To perform an economic analysis of waiting lines and define their economic costs, it is necessary to consider several variables. These include the waiting cost per period for each unit, the average number of units in the system, the service cost per period for each server, the number of servers, and the total cost per period (Anderson et al., 2015). In most cases, the service cost per time is easy to quantify, as it constitutes a proportion of the costs incurred when providing services.
Waiting cost per time is harder to quantify, as waiting per se does not involve immediate economic losses, but if lines become too long, customers will eventually choose other service providers and, thus, the costs will be incurred (Anderson et al., 2015).

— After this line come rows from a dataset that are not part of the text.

/-- TRAY_READINESS_CHECK (R121): one window ahead, the next tray is allowed to start, or the sealed trays are unsealed and
wait for the heads; trays so waiting are resealed unchanged once every head they wait for is ready. -/
def execTrayReadinessCheck (s : State) : Out :=
  if !s.tb.stash.isEmpty then
    if s.tb.awaited.all s.headReady then
      live s ({ s with tb := { s.tb with sealed := s.tb.stash, stash := [], awaited := [] } } : State).noteSteps
    else .next s
  else match s.tb.sealed with
    | [] => .next s
    | t :: ts =>
      if (s.unready t).isEmpty then live s { s with tb := { s.tb with sealed := { t with checked := true } :: ts } }
      else
        live s (({ s with tb := { s.tb with
          sealed := [], stash := t :: ts, awaited := s.unready t } } : State).setFlag .tray F.TBSTAT_holding true).noteSteps

/-- HEAD_READY_TIMEOUT (R121): after two revolutions the heads still not ready are cleared, and the trays are sealed anew
without them. -/
def execHeadReadyTimeout (s : State) : Out :=
  match s.tb.stash with
  | [] => .next s
  | t :: ts =>
    let late := s.tb.awaited.filter (fun h => !s.headReady h)
    if late.isEmpty then .next s
    else
      let u : State := { s with tb := { s.tb.giveBack (t :: ts) with
        stash := [], awaited := [], cleared := s.tb.cleared ++ late, nextPos := t.pos } }
      live s (u.wr .tray F.TBHEADS_present (maskOf ((List.range 4).filter (fun h =>
        bitOf (u.rd .tray F.TBHEADS_present) h && !late.contains h))))

/-- The cause that keeps the write gates of a head shut as its sensors stand (R119): 1 a comparator or freeze trip, 2 off
track, 0 none. -/
def State.gateBlock (s : State) (h : Nat) : Nat :=
  if s.headReady h then 0
  else if !s.flag (.head h) F.HCLKSTAT_locked || !s.flag (.head h) F.HTRKERR_valid then 2 else 1

/-- TRAY_WINDOW_WRITE (R119): the window of a tray that passed its readiness check begins; each active beam's gate opens.
At a junction of 110 °C no tray starts (cause 4). A head that lost a condition since the check loses its gates at bit 0. -/
def execTrayWindowWrite (s : State) : Out :=
  match s.tb.sealed, s.tb.writing with
  | t :: ts, none =>
    if !t.checked || !t.parityDone || (s.rcd.cart == 1 && s.rcd.cmDue) then .next s
    else if s.flag .thermal F.THSTAT_stopwrite then
      live s (({ s with tb := { s.tb with sealed := { t with checked := false } :: ts } } : State).setFlag .tray
        F.TBSTAT_holding true)
    else
      let u : State := { s with tb := { s.tb with
        sealed := ts, writing := some ⟨t, t.allBeams, false, s.tc.stampNs, s.tc.stampTc⟩ } }
      let u : State := if u.rcd.cart = 1 then { u with rcd := { u.rcd with cart := 2 } } else u
      let u := u.setFlag .tray F.TBSTAT_holding false
      let u := t.allBeams.foldl (fun u b =>
        (u.setFlag (.beam b) F.BWSTAT_active true).setFlag (.beam b) F.BWSTAT_gate true) u
      let bad := t.allBeams.filter (fun b => u.gateBlock (b / 12) != 0)
      if bad.isEmpty then live s u
      else
        let v := bad.foldl (fun v b => v.loseGate b (v.gateBlock (b / 12))) u
        let v : State := { v with tb := { v.tb with
          writing := v.tb.writing.map (fun w => { w with gates := w.gates.filter (fun b => !bad.contains b) }) } }
        live s v.abandonTray
  | _, _ => .next s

If one seeks to avoid it, it is necessary to assign a specific cost to a waiting period, which may be higher or lower depending on how important it is for the company t reduce waiting time (Anderson et al., 2015). Thus, defining the economic costs of waiting lines involves a combination of straightforward calculations based on precisely known variables and rough estimations.
One may use such decision criteria as customer experience and customer dissatisfaction when choosing to expand services and, thus, reduce waiting time. Predicting customer dissatisfaction is possible through a hybrid model combining agent-based and discrete-event models (Alvarado-Valencia, Silva, & Montoya-Torres, 2017). Agent-based elements of the model are better suited to predict customer reaction on the micro-level, which can then be used for overreaching conclusions on the macro-level (Alvarado-Valencia et al., 2017). If the model demonstrates the levels of customer dissatisfaction with lines to be higher than acceptable, expanding services to reduce waiting lines is necessary.
References
Alvarado-Valencia, J. A., Silva, G. C. T., & Montoya-Torres, J. R. (2017). Modeling and simulation of customer dissatisfaction in waiting lines and its effects. Simulation: Transactions of the Society for Modeling and Simulation International, 93(2), 91–101.
Anderson, D. R., Sweeney, D. J., Williams, T. A, Camm, J. D., Cochran, J. J., Fry, M. J., & Ohlmann, J. W. (2015). Quantitative Methods for Business (13th ed.). Boston, MA: Cengage.